Syaikh Al-Albani menegaskan : “Makna inilah yang terambil dari hadits tersebut. Diperkuat makna ini dengan hujjah Aisyah terhadap Masruq melarang puasa pada hari Arafah karena khawatir pada saat itu hari nahr (10 Dzulhijah). Aisyah menerangkan kepadanya bahwa pendapatnya tidak dianggap dan wajib atasnya untuk mengikuti jama’ah. Aisyah berkata : “Nahr adalah hari manusia menyembelih kurban dan Iedul Fithri adalah hari manusia berbuka.” (Silsilah Al-Hadits As-Shahihah 1/443-444)

Akan tetapi jika seseorang tinggal disuatu tempat yang tidak ada orang kecuali dia, apabila ia melihat hilal, maka wajib berpuasa karena dia sendirian di sana. Sebagaimana perkataan Syaikhul Islam Ibnu Taimiyyah dalam Majmu’ fatawa 25/117.

Terkadang seorang Imam meremehkan ketika disampaikan penetapan hilal dengan menolak persaksian orang yang adil, bisa jadi karena tidak mau membahas tentang keadilannya atau karena politik dan sebaginya dari alasan-alasan yang tidak syar’i, maka bagaimana hukumnya ?

Syaikhul Islam Ibnu Taimiyah dalam hal ini mengatakan : “Apa yang sudah menjadi ketetapan sebuah hukum tidak berbeda keadaannya pada orang yang diikuti dalam ru’yah hilal. Sama saja dia seorang mujtahid yang benar atau salah, atau melampaui batas. Tentang masalah apabila hilal tidak tampak dan tidak diumumkan padahal manusia sangat bersemangat mencarinya telah tersebut dalam As-Shahihah bahwa Nabi Shallallahu ‘Alaihi wa Sallam bersabda tentang para imam : Mereka (para imam) shalat bersama kalian, jika mereka benar maka pahala bagi kalian dan mereka, dan jika salah maka pahala bagi kalian dan dosa atas mereka.” Maka kesalahan dan pelampauan batas adalah atas mereka bukan atas kaum muslimin yang tidak salah dan tidak melampaui batas.” (Majmu’ Fatawa, 25/206)

Jika timbul pertanyaan bagaimana hukum puasa pada hari mendung, pada saat hilal terhalang oleh awan sedangkan pada waktu itu malam yang ke 30 dari bulan Sya’ban ?

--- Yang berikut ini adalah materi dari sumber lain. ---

-- ==== Sys2Proof/Tests/Slice0.lean ====
section
/-! SUPPORT. Tests. The checks of WellFormed each refuse an ill-formed command; the worked figures of the spec come out of the
operations; a few commands do on small states what their rules say; and every statement's hypotheses are met by a concrete
state. -/

set_option maxRecDepth 10000

namespace Sys2Proof.Tests

open Sys2Proof Sys2Proof.Machine

/-! ### Well-formedness: an ill-formed command for each check -/

theorem test_wf_soft_reset_without_its_bit : (Instr.softReset 0x0FF#32).wellFormed = false := by decide
theorem test_wf_more_bytes_than_a_frame : (Instr.txReadyChange true 19346).wellFormed = false := by decide
theorem test_wf_transfer_over_a_burst :
    (Instr.rootReadDone (.data (List.replicate 257 0))).wellFormed = false := by
  simp only [Instr.wellFormed, TransferOutcome.wellFormed, List.length_replicate]; decide
theorem test_wf_response_over_a_burst :
    (Instr.transferResponse 0 0 (.data (List.replicate 257 0))).wellFormed = false := by
  simp only [Instr.wellFormed, BusOutcome.wellFormed, List.length_replicate]; decide
theorem test_wf_whole_burst : (Instr.refillDataDone 1 (.data (List.replicate 256 0))).wellFormed = true := by
  simp only [Instr.wellFormed, TransferOutcome.wellFormed, List.length_replicate]; decide
theorem test_no_word_spells_a_command : decodeTableWord 32 0 = none := rfl

/-! ### States to test on -/

/-- The state that a command answers with. -/
def after (c : Instr) (s : State) : State :=
  match exec c s with
  | .next t => t
  | .fault _ => s
  | .refused _ => s

/-- The reset state with its quiet time over. -/
def quietOver : State := { State.reset with mp := { State.reset.mp with quietEnd := none } }

/-- An entry of 12 cells with a label record and a picture list. -/
def entryA : PlanEntry :=
  { subId := 1, cells := 12, start := 0, sid := 0x0301, mask := 0x01, restart := false, ringBase := 0x10000
    ringDepth := 8, labelQuantum := 328, pictureQuantum := 640, labelAddr := 0x30000, pictureAddr := 0x40000
    name := List.replicate 16 0x41 }

/-- A neighbour of entryA, with neither label nor picture. -/
def entryB : PlanEntry :=
  { entryA with subId := 2, start := 12, sid := 0x0302, mask := 0x02, ringBase := 0x20000, labelAddr := 0, pictureAddr := 0 }

/-- A plan of the two. -/
def plan7 : Plan := { number := 7, entries := [entryA, entryB], addr := 0x2000 }

/-- The services of plan7 before their first frame. -/
def serviceA : Service := { Service.fresh entryA 0 with slot := some .fresh }
def serviceB : Service := { Service.fresh entryB 0 with slot := some .fresh }

/-- The root control area as plan7's host wrote it: rate 9,600 baud, area code 0x0310. -/
def rootBytes : List Byte :=
  rootSignature ++ zeros 4 ++ be 5 0x2000 ++ zeros 43 ++ [2, 0] ++ be 2 0x0310 ++ zeros 68

/-- The values that area gives. -/
def rootTaken : RootValues := rootValues rootBytes

/-- The device in a mode, its Frame Timer timing from 0 under INTERNAL. -/
def inMode (m : DevMode) (stage : StartStage) : State :=
  { quietOver with
    modes := { mode := m, pending := .none, startResult := .ok, resume := .none, stage := stage }
    regs := { quietOver.regs with rootLo := 0x1000 }
    ft := { quietOver.ft with timingFrom := some 0, lastStart := some 0 } }

/-- RUNNING with plan7. -/
def running : State :=
  { inMode .running .idle with
    cp := { State.reset.cp with accepted := some rootTaken, seen := some { plan := 0, cell := 0, standby := 0 } }
    pm := { State.reset.pm with active := .ready plan7, nextNumber := 7 }
    services := [serviceA, serviceB]
    tp := { State.reset.tp with state := .sent, ready := true } }

/-- The Frame Timer in another state, under EXTERNAL. -/
def external (st : TimerState) (s : State) : State :=
  { s with
    regs := { s.regs with source := FrameSource.external }
    ft := { s.ft with source := FrameSource.external, state := st } }

/-- The cut-off of the assembly period made, and a STOP waiting or not. -/
def cutMade (pending : ModeRequest) (s : State) : State :=
  { s with
    ft := { s.ft with cutOffMade := true }
    modes := { s.modes with pending := pending } }

/-- A frame in emission. -/
def emitting (s : State) : State := { s with tp := { s.tp with state := .emitting, ready := true } }

/-- A request in flight in slot 0 with grant number 5. -/
def flight (p : Purpose) (data : Option (List Byte)) (len : Nat) (gone : Bool) : InFlight :=
  { request := { purpose := p, cls := p.cls, data := data, addr := 0, len := len, entry := 0 }
    grant := 5, grantTime := 1000, withdrawn := gone }

/-- The transfer of a purpose on the bus, alone, in slot 0. -/
def onBus (p : Purpose) (data : Option (List Byte)) (len : Nat) (s : State) : State :=
  { s with mp := { quietOver.mp with slots := (Vector.replicate 8 none).set 0 (some (flight p data len false)) } }

theorem onBus_slotOf (p : Purpose) (data : Option (List Byte)) (len : Nat) (s : State) :
    (onBus p data len s).mp.slotOf p = some 0 := by
  simp [MemoryPort.slotOf, onBus, flight, List.finRange_succ]

theorem onBus_slot (p : Purpose) (data : Option (List Byte)) (len : Nat) (s : State) :
    (onBus p data len s).mp.slots[0] = some (flight p data len false) := rfl

theorem reading_onBus (p : Purpose) (len : Nat) (s : State) : Reading p 0 len (onBus p none len s) where
  slot := onBus_slotOf p none len s
  read f h := by cases (onBus_slot p none len s).symm.trans h; exact ⟨rfl, rfl⟩
  between := rfl

theorem writing_onBus (p : Purpose) (data : List Byte) (len : Nat) (s : State) :
    Writing p 0 (onBus p (some data) len s) where
  slot := onBus_slotOf p (some data) len s
  write f h := by cases (onBus_slot p (some data) len s).symm.trans h; rfl
  between := rfl

theorem plan7_sound : PlanSound plan7 :=
  ⟨by decide, by decide, by decide, by decide, by decide, by decide, by decide⟩

/-! ### Worked figures of the spec -/

/-- R2's check value, over the characters "123456789", and over no bytes. -/
theorem test_crc_check_value :
    crc16 [0x31, 0x32, 0x33, 0x34, 0x35, 0x36, 0x37, 0x38, 0x39] = 0xD64E#16 ∧ crc16 [] = 0 := by decide

/-- R12, and the worked sequence of 1.2: no edge gives 48 ms, an edge at 38 ms 47, one just before 24 ms 49. -/
theorem test_holdover_periods :
    [none, some 0, some 23999, some 24000, some 38000, some 43999].map nextPeriod = [48, 49, 49, 47, 47, 47] := by decide

/-- The table of R166, and the seconds shown of 10.6 (208 frames are 9 seconds). -/
theorem test_durations :
    [0, 3, 45, 60, 7200].map durationFrames = [75000, 209, 938, 1250, 75000] ∧ remainingSeconds 208 = 9 := by decide

/-- The label of the worked cycle of 6.4: head "K7 ", body "TRAFFIC CLEAR ON RING ROAD", W = 16, G = 2, S = 4. -/
def roadLabel : LabelParams :=
  normaliseLabel 16 3 26 0 2 4 2 2 true false
    [0x4B, 0x37, 0x20, 0x54, 0x52, 0x41, 0x46, 0x46, 0x49, 0x43, 0x20, 0x43, 0x4C, 0x45, 0x41, 0x52, 0x20, 0x4F, 0x4E, 0x20,
     0x52, 0x49, 0x4E, 0x47, 0x20, 0x52, 0x4F, 0x41, 0x44]

/-- The row of P = 16: "K7  RING ROAD  T". -/
theorem test_label_window :
    roadLabel.instanceText 16 =
      [0x4B, 0x37, 0x20, 0x20, 0x52, 0x49, 0x4E, 0x47, 0x20, 0x52, 0x4F, 0x41, 0x44, 0x20, 0x20, 0x54] := by decide

/-- Forwards the step after 24 gives 0; in reverse the step after 0 gives 24. -/
theorem test_label_cycle :
    roadLabel.stepFrom 24 = 0 ∧ LabelParams.stepFrom { roadLabel with reversed := true } 0 = 24 := by decide

/-- The service of the first worked frame of 5.10. -/
def packedService : Service :=
  let p := normaliseLabel 16 0 16 0 2 1 10 1 true false (List.replicate 16 0x41)
  { Service.fresh entryA 0 with
    annex := { Annex.fresh entryA with labelCredit := 200, pictureCredit := 96, sequence := 40 }
    label := { LabelState.reset with
      buffer := some p, run := { LabelRun.reset with chars := some (p.instanceText 0) } }
    picture := { PictureState.reset with
      carousel := .sending
      object := { addr := 0, len := 6000, passes := 1, dwell := 0 }
      pass := { PassRun.reset with offset := 1000 }
      staging := List.replicate 240 7 } }

/-- What a packing reads outside a takeover. -/
def ownInput : PackInput :=
  { target := false, alertQuantum := 0, alertHead := [], alertBody := [], stepInterval := 1, region := Region.reset }

/-- The first worked frame of 5.10: L = 301; a label packet of 23 and a picture packet of 46 go, 12 bytes are fill, the
credits end at 160 and 0, the next sequence number is 42, and 4,963 object bytes remain with 203 staged. -/
theorem test_packing :
    let k := packField ownInput entryA (List.replicate 301 0) true packedService
    k.room = 12 ∧ k.sent.length = 69 ∧ k.svc.annex.labelCredit = 160 ∧ k.svc.annex.pictureCredit = 0 ∧
      k.svc.annex.sequence = 42 ∧ k.svc.picture.remaining = 4963 ∧ k.svc.picture.staging.length = 203 := by
  decide

/-- The rows of frames 2,001, 2,004 and of n = 251 of the ladder of 4.8. -/
theorem test_ladder :
    let c : Contribution :=
      { substitution := .normal, lateRun := 0, lastLate := .none, lateTotal := 17, taken := 0, repeatBuffer := some [1, 2] }
    let at_ (n : Nat) := decideAudio { c with lateRun := n } (.late .absent) (some [9]) 382 2001
    (at_ 0).audio = [1, 2] ∧ (at_ 0).record.lateTotal = 18 ∧ (at_ 3).audio = [9] ∧ (at_ 250).audio = [] ∧
      (at_ 250).record.substitution = .dormant := by decide

/-- A queue entry of a level, in a state, inserted at an order. -/
def queued (id level order : Nat) (st : EntryState) : AlertEntry :=
  { source := .telegram, alertId := BitVec.ofNat 8 id, level := level, mask := 1, remaining := 209, text := [], state := st
    announce := 0, endMark := false, order := order }

/-- The queue of "A full queue" in 10.6: X (level 2, ACTIVE), W1 (level 2), W2 and W3 (level 1). -/
def fullQueue : AlertController :=
  { AlertController.reset with
    queue := [queued 1 2 0 .active, queued 2 2 1 .waiting, queued 3 1 2 .waiting, queued 4 1 3 .waiting], nextOrder := 4 }

/-- A request by telegram, of an id in no entry of fullQueue. -/
def request (isClear : Bool) (id level : Nat) : AlertRequest :=
  { source := .telegram, isClear := isClear, alertId := BitVec.ofNat 8 id, level := level, mask := 1, duration := 10, text := [] }

/-- Rows 1 to 3 of that table, the second and third after the first. -/
theorem test_full_queue :
    let one := (applyRequest (request false 5 2) fullQueue).ac
    let two := (applyRequest (request false 6 1) one).ac
    let three := (applyRequest (request false 7 3) two).ac
    one.queue.map (·.alertId) = [1, 2, 5, 3] ∧ two.queue.map (·.alertId) = [1, 2, 5, 3] ∧
      three.queue.map (·.alertId) = [7, 1, 2, 5] ∧ three.drops = 3 := by decide

/-! ### Commands -/

theorem test_power_on_reset_withdraws_all :
    let t := after .powerOnReset (emitting running)
    t.modes.mode = .stopped ∧ t.services = [] ∧ t.mp.quietEnd = some 4000 ∧ t.regs.rootLo = 0 := by decide

theorem test_soft_reset_keeps_root_and_mask :
    let t := after (.softReset 0x100) (after (.causeMaskWrite 0xFFFFFFFF) running)
    t.modes.mode = .stopped ∧ t.regs.rootLo = 0x1000 ∧ t.sw.mask = 0x3FF ∧ t.sw.cause = 0 := by decide

/-- R22: root address 0. -/
theorem test_run_refused : (after .modeRequestRun quietOver).modes.startResult = .rootAddress := by decide

/-- R22, R23: the root read is granted at once to slot 0 (R187). -/
theorem test_run_starts :
    let t := after .modeRequestRun (after (.rootAddressWrite .rootLo 0x1000) quietOver)
    t.modes.mode = .starting ∧ t.mp.slotOf .rootRead = some 0 ∧ t.ft.timingFrom = some 0 := by decide

theorem test_hold_waits : (after .modeRequestHold running).modes.pending = .hold := by decide

theorem test_stop_in_emission_waits :
    (after .modeRequestStop (emitting running)).modes.pending = .stop ∧
      (after .modeRequestStop running).modes.mode = .stopped := by decide

theorem test_source_waits_outside_stopped :
    (after (.frameSourceSelect .external) running).ft.source = .internal ∧
      (after (.frameSourceSelect .external) quietOver).ft.state = .locked := by decide

theorem test_mark_enable : (after (.frameMarkEnable true) running).regs.markEnable = true := by decide

/-- R30, R195: ROOT_HI has 8 bits; a write outside STOPPED is ignored. -/
theorem test_root_address :
    (after (.rootAddressWrite .rootHi 0x1A5) quietOver).rootAddress = 0xA500000000 ∧
      (after (.rootAddressWrite .rootLo 0x40) running).regs.rootLo = 0x1000 := by decide

theorem test_cause_read_clears :
    let t := after .causeRead (raise .fault (raise .frame quietOver))
    t.regs.readData = 0x11 ∧ t.sw.cause = 0 := by decide

theorem test_ident_write_ignored : exec (.registerWrite .ident 5) running = .next running := rfl

/-- 12.2: the words read at 0x00, 0x04 (source EXTERNAL, FRAME_MARK enabled) and 0x18 (RUNNING, start result OK), and the
commands of a CONTROL write with the request field RUN. -/
theorem test_register_port :
    let s := after (.frameMarkEnable true) (external .locked running)
    (portRead 0x00 s).regs.readData = 0x24600001 ∧ (portRead 0x04 s).regs.readData = 0x30 ∧
      (portRead 0x18 s).regs.readData = 0x212 ∧
      portWrite 0x04 0x31 = [.frameSourceSelect .external, .frameMarkEnable true, .modeRequestRun] ∧ portWrite 0x1C 1 = [] := by
  decide

/-- 1.2, first rows: the deadline at 52 ms enters HOLDOVER; an edge at 38 ms is only recorded. -/
theorem test_deadline_then_edge :
    let t := after (.frameInEdge 38000) (after .lockedDeadline (external .locked (inMode .starting .rootRead)))
    t.ft.state = .holdover ∧ t.ft.lastStart = some 52000 ∧ t.ft.edgePhase = some 38000 ∧ t.ft.holdovers = 1 := by
  decide

theorem test_holdover_expiry :
    let s := external .holdover (inMode .starting .rootRead)
    let t := after .holdoverPeriodExpiry (after (.frameInEdge 38000) s)
    t.ft.lastStart = some 48000 ∧ t.ft.period = 47 ∧ t.ft.holdovers = 1 := by decide

/-- R24: the opening start consumes no serial. -/
theorem test_opening_start :
    let t := after .internalPeriodExpiry (inMode .starting .endedOk)
    t.modes.mode = .running ∧ t.ft.nextSerial = 0 ∧ t.cp.poll = .inFlight ∧ t.now = 48000 := by decide

/-- R17: a frame still in emission is truncated. -/
theorem test_start_truncates :
    let t := after .internalPeriodExpiry (cutMade .none (emitting running))
    t.tp.truncated = 1 ∧ t.tp.state = .emitting ∧ t.tp.position = 0 ∧ t.ft.nextSerial = 1 := by decide

theorem test_bytes_sent :
    (after (.txReadyChange false 100) (emitting running)).tp.position = 100 ∧
      (after .lastByteSent (emitting running)).tp.state = .sent := by decide

/-- R61: both services are polled, in plan order. -/
theorem test_poll_offset :
    let t := after .pollOffset running
    t.mp.slotOf (.slotHeader (.service 0x0301)) = some 0 ∧ t.mp.slotOf (.slotHeader (.service 0x0302)) = some 1 ∧
      t.now = 8000 := by decide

Dalam permasalahan ini, Abdullah bin Abdurrahman Ali Bassam menerangkan dalam kitab beliau Taudlihul Ahkam 1/139 sebagai berikut :
“Pendapat yang masyhur dalam madzhab Imam Ahmad adalah wajib puasa pada waktu itu. Pengikut-pengikut beliau membela madzhabnya dan membantah hujjah orang yang menyelisihinya. Pendapat ini berdalil dengan hadits Ibnu Umar radhiallahu ‘anhuma yang ada dalam Shahihain bahwa Nabi Shallallahu ‘Alaihi wa Sallam bersabda : “Apabila kalian melihat hilal (Ramadhan), maka puasalah dan apabila melihatnya (hilal Syawal) maka berbukalah. Jika mendung atas kalian maka kira-kirakanlah.” Dengan persempit bulan Sya’ban menjadi 29 hari.

Sedangkan Imam Malik, Syafi’I dan Hanafi berpendapat bahwa tidak disyari’atkannya puasa pada waktu itu, karena pada waktu itu adalah waktu keraguan yang dilarang puasa padanya. Mereka berdalil dengan hadits Ammar yang diriwayatkan oleh Ashabus Sunan : “Barang siapa berpuasa pada hari yang diragukan, maka dia sungguh telah bermaksiat kepada Abul Qasim Shallallahu ‘Alaihi wa Sallam .” Pendapat inilah pendapat Imam Ahmad yang sebenarnya.

Ibnu Qudamah berkata dalam Al-Mughni bahwa riwayat dari Imam Ahmad menyatakan bahwa pada waktu itu puasa tidak wajib dan jika dia puasa, maka tidak dianggap puasa Ramadhan. Inilah pendapat kebanyakan ahlul ilmi (ulama).

Syaikhul Islam Ibnu Taimiyyah menyatakan : “Tidak berpuasa (pada saat itu) adalah madzhab Imam Ahmad. Imam Ahmad juga mengatakan bahwa berpuasa pada hari yang diragukan adalah mendahului Ramadhan dengan puasa satu hari. Sungguh Nabi Shallallahu ‘Alaihi wa Sallam telah melarang hal itu. Yang masih diragukan adalah tentang wajibnya berpuasa pada hari itu, padahal tidak wajib dilakukan bahkan yang disunnahkan adalah meninggalkannya …. Kalau dikatakan boleh dua perkara, maka sunnah untuk berbuka itu lebih utama.”

Beliau (Ibnu Taimiyyah) berkata dalam Al-Furu : “Aku tidak mendapatkan dari Ahmad bahwa beliau menegaskan wajibnya dan memerintahkannya, maka janganlah (pendapat diatas) dinisbatkan kepadanya.”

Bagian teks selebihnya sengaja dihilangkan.